7. Macrophages and IRI-Induced AKI in Humans

In humans, three monocyte subsets have been described according to differential expression of CD14 and CD16 on HLA-DR+ cells: CD14+ CD16− “classical” monocytes (80–90% of the human monocyte pool), CD14+ CD16+ intermediate and CD14lo CD16+ “non-classical” monocytes [33,34]. These human monocytes exhibit same properties as described in mice. The intermediate subset generally expresses an inflammatory phenotype [34]. In human macrophages, CD68 is a general marker, whereas HLA-DR and CD163 are M1 and M2 markers, respectively [135].

Human macrophages present in normal or ischemic kidneys have been poorly investigated compared to those in mice, and, therefore, translation of animal findings to human disease remains difficult [136]. In biopsy specimens of human AKI, macrophages have been identified as the main cell type infiltrating the kidney and persist during tissue repair [38,137]. These macrophages surround injured RTECs and exhibit a M2 phenotype (i.e., CD163+ macrophages) [135]. However, macrophages also infiltrate renal allografts with proven acute cellular or chronic rejection and seem to be associated with poor outcomes [136,137,138,139]. Whether these data demonstrate a macrophage phenotype associated with inflammation or tissue repair remain to date unresolved and require further investigations.

8. HO-1 Expressing Macrophages: A Novel Nephron Sparing Strategy?

The synthetic heme protein, hemin, upregulates the HO-1 expression within tissue-resident and infiltrating/circulating macrophages with subsequent regulatory properties [108]. Interestingly, the pharmacological induction of HO-1 with hemin is effective in humans and well tolerated with a low rate of adverse events [140]. Furthermore, hemin has been used safely in humans for decades in the treatment of acute intermittent porphyria and recently in renal transplant [141,142].

Hence, hemin may be a harmless, novel, and promising approach to induce HO-1-expressing macrophages for limiting kidney damage with subsequent CKD, and distant organ injury after renal IRI.

9. Conclusions

In summary, macrophages display two divergent faces in the setting of IRI-induced AKI [38]. The early influx of macrophages promotes a proinflammatory state that amplifies tissue injuries. Then, in response to local signals, macrophages (i.e., M1, recruited monocytes or tissue-resident macrophages) undergo phenotypic switch to M2 macrophages that suppress renal inflammatory response and promote tissue repair. Indeed, depletion of macrophages before IRI mitigates renal insult, whereas depletion of macrophages 3 days after IRI delays renal tissue remodeling [38].

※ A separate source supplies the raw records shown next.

theorem loseNotice_eq (s : State) :
    s.loseNotice = { s with events := lossEvents s.events, evlost := satInc s.evlost, edges := s.edges ||| 0x0004 } := by
  unfold loseNotice markLoss lossEvents
  have h : (raise .eventLoss { s with evlost := satInc s.evlost } : State).events = s.events := rfl
  rw [h]
  cases openMarker? s.events with
  | some m => rfl
  | none =>
    simp only []
    split <;> rfl

/-- All that an offer of a notice can do. -/
theorem offerNotice_eq (e : Event) (s : State) : s.offerNotice e =
    if s.events.length < 48 then { s with events := s.events ++ [s.stamp e] }
    else { s with events := lossEvents s.events, evlost := satInc s.evlost, edges := s.edges ||| 0x0004 } := by
  unfold offerNotice pushEvent Config.noticeLimit
  rw [loseNotice_eq]

theorem or_right_comm (a b c : Word) : a ||| b ||| c = a ||| c ||| b := by
  rw [BitVec.or_assoc, BitVec.or_comm b c, BitVec.or_assoc]

/-- A notice and a flag of one step reach different state: the order is indifferent. -/
theorem raise_offerNotice (x : Source) (e : Event) (s : State) : (s.offerNotice e).raise x = (s.raise x).offerNotice e := by
  rw [offerNotice_eq, offerNotice_eq]
  have h : (s.raise x).events = s.events := rfl
  rw [h]
  split
  · rfl
  · simp only [raise, or_right_comm]

/-- The queue writes CYCLE: what a notice carries there does not matter. -/
theorem offerNotice_cycle (e : Event) (c : Word) (s : State) : s.offerNotice { e with cycle := c } = s.offerNotice e := rfl

/-- A command completes in the step of a notice: the order is indifferent. -/
theorem complete_offerNotice (r : ResultCode) (v : Word) (e : Event) (s : State) :
    (s.offerNotice e).complete r v = (s.complete r v).offerNotice e := by
  rw [offerNotice_eq, offerNotice_eq]
  have h : (s.complete r v).events = s.events := rfl
  rw [h]
  split
  · rfl
  · simp only [complete, raise, or_right_comm]

/-- A line's update that keeps CYCNUMn commutes with a notice. -/
theorem setLine_offerNotice (n : LineId) (l : Line) (e : Event) (s : State) (h : l.cycnum = (s.line n).cycnum) :
    (s.offerNotice e).setLine n l = (s.setLine n l).offerNotice e := by
  have hs : (s.setLine n l).stamp e = s.stamp e := by
    unfold stamp
    simp only [line_setLine]
    split
    · split
      · rename_i hn; rw [h, hn]
      · rfl
    · rfl
  rw [offerNotice_eq, offerNotice_eq]
  simp only [setLine_events, setLine_evlost, setLine_edges, hs]
  cases n <;> split <;> rfl

theorem setStation_offerNotice (u : StationIx) (st : Station) (e : Event) (s : State) :
    (s.offerNotice e).setStation u st = (s.setStation u st).offerNotice e := by
  have hs : (s.setStation u st).stamp e = s.stamp e := by
    unfold stamp
    simp only [setStation_line]
  rw [offerNotice_eq, offerNotice_eq]
  simp only [setStation_events, setStation_evlost, setStation_edges, hs]
  split <;> rfl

The anti-inflammatory enzyme, HO-1, influences the macrophage phenotypic switch towards a M2 subtype and confers resistance to IRI-induced AKI through specific expression within CD11b+ F4/80lo macrophages. This myeloid cell sub-population is observed in the kidney and spleen, suggesting that protective effects may be provided by both tissue-resident and infiltrating/circulating HO-1+ macrophages. Moreover HO-1 expressing macrophages prevent maladaptive repair and subsequent CKD after renal IRI through modulation of cell-cycle and autophagy regulatory proteins.

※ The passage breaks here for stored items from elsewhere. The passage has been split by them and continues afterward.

/-- A slot among a step's posts is completed, the others keep what they had. -/
theorem flush_slot (gs : Groups) (s : State) (k : SlotIx) :
    ((s.flush gs).slot k).outcome = (s.slot k).outcome ∧ ((s.flush gs).slot k).replyLen = (s.slot k).replyLen
      ∧ (¬ completes gs.flatten k → (s.flush gs).slot k = s.slot k)
      ∧ (completes gs.flatten k → ((s.flush gs).slot k).state = .free ∨ ((s.flush gs).slot k).state = .done) := by
  obtain ⟨ps, i, hp, hf⟩ := flush_perm gs s
  have h := postAll_slot ps { s with freeIndex := i } k
  have hs : ({ s with freeIndex := i } : State).slot k = s.slot k := rfl
  rw [hs] at h
  have hc : completes ps k ↔ completes gs.flatten k := by
    unfold completes
    exact exists_congr fun r => hp.mem_iff
  rw [hf]
  exact ⟨h.1, h.2.1, fun hn => h.2.2.1 fun x => hn (hc.1 x), fun hn => h.2.2.2 (.inl (hc.2 hn))⟩

/-! ## The end of an attempt -/

theorem lineFault_flag (n : LineId) (w : Word) : w ||| ((Source.lineFault n).mask &&& edgeMask) = w ||| lineFaultBit n := by
  cases n <;> rfl

@[simp] theorem quietLimitNoted_line (n m : LineId) (s : State) : (quietLimitNoted n s).line m = s.line m := by
  unfold quietLimitNoted; rw [offerNotice_line]; cases m <;> rfl

/-- Every event that ends an attempt hands its outcome to the engine, the engine in the state the mode calls for (R32, R34, R35, R37). -/
theorem exec_attemptEnds (n : LineId) (s : State) (c : Instr) (o : OutcomeCode) (l : Line) (a : Attempt) (b : State)
    (h : attemptEnds s n c o l a b) :
    exec c s = .next (settle n ((b.setLine n { l with engine := restState s.mode, attempt := some a }).endAttempt n o)) := by
  rcases h with ⟨rfl, rfl, he, ha, rfl, rfl⟩ | ⟨rfl, ho, he, hq, ha, hf, rfl, rfl⟩ | ⟨rfl, ho, he, hl, ha, hf, rfl, rfl⟩
    | ⟨t, r, len, u, rfl, hr, hu, hg, rfl, rfl, rfl⟩
  · simp only [exec, execReplyWindowExpiry, he, if_true, setEngine, modifyLine]
    rw [← ha]
  · simp only [exec, execQuietWaitEnd, he, true_and, (quiet_iff _).2 hq, if_true, setEngine, modifyLine, endQuietWait, line_setLine, ha, hf, Option.getD]
  · have hX : (s.setEngine n (restState s.mode)).countFault n true
        = (quietLimitNoted n s).setLine n { s.line n with
            faults := (s.line n).faults + 1, engine := restState s.mode, attempt := some a } := by
      have hl2 : (((s.setEngine n (restState s.mode)).line n).faults + 1).toNat < 8 := by
        simp only [setEngine, modifyLine, line_setLine, if_true]
        rw [BitVec.toNat_add]; simp; omega
      rw [countFault_below n true _ hl2]
      unfold quietLimitNoted
      rw [setLine_offerNotice _ _ _ _ (by cases n <;> rfl)]
      simp only [setEngine, modifyLine, line_setLine, if_true, setLine_setLine, raise, setLine_edges, lineFault_flag, ← ha]
      cases n <;> rfl
    simp only [exec, execQuietLimitExpiry, he, if_true, hX, endQuietWait, line_setLine, hf, Option.getD]
  · obtain ⟨h1, h2, h3, h4, h5, h6, h7⟩ := hr
    rw [exec_characterArrival n t b h1]
    have hd : ((delivered (b.line n) t)).engine = .receiving := h2
    have hd2 : ((delivered (b.line n) t)).attempt = some r := h3
    have p2 : ¬ (len.toNat + 3 + 1 ≤ 2) := by omega
    have p3 : ¬ (len.toNat + 3 + 1 ≤ 2 + len.toNat) := by omega
    have p4 : ¬ (len.toNat + 3 + 1 = 3 + len.toNat) := by omega
    have hf : arrivalFailure (r.received + 1) (CharSamples.decode t) = none := by
      simp [arrivalFailure, h5, h6, h7]
    rw [h5] at hf
    simp only [engineArrival, line_setLine, if_true, hd, receiveChar, hd2, hf, takeReplyChar, h5,
      h4, Option.getD, p2, p3, p4, if_false, replyComplete, hu, setLine_station]
    rw [replyOutcome_of _ _ _ _ hg]
    simp only [setAttempt, setEngine, modifyLine, line_setLine, if_true, setLine_setLine, setLine_mode, restState_eq]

Then, HO-1 expressing macrophages play a critical role in the modulation of IRI-induced AKI by improving short- and long-term functional outcomes after renal IRI (summarized in Figure 2). Accordingly, modulation of HO-1 expressing macrophages may be an efficient preventive strategy for limiting kidney damage after renal IRI.

Figure 2

Role of HO-1 expressing macrophages in IRI-induced AKI. HO-1 expressing macrophages control the magnitude of renal IRI (i.e., less renal damage, renal inflammation and oxidative stress). Moreover, HO-1+ macrophages prevent maladaptive repair and subsequent chronic kidney disease (CKD) after renal IRI through modulation of cell-cycle and autophagy regulatory proteins. These anti-inflammatory macrophages also mitigate distant organ injury following renal IRI (e.g., AKI-induced acute lung injury (ALI)) by limiting systemic inflammatory response and remote organ inflammation. HO-1 expressing macrophages play, therefore, a critical role in the modulation of IRI-induced AKI by improving short- and long-term functional outcomes after renal IRI.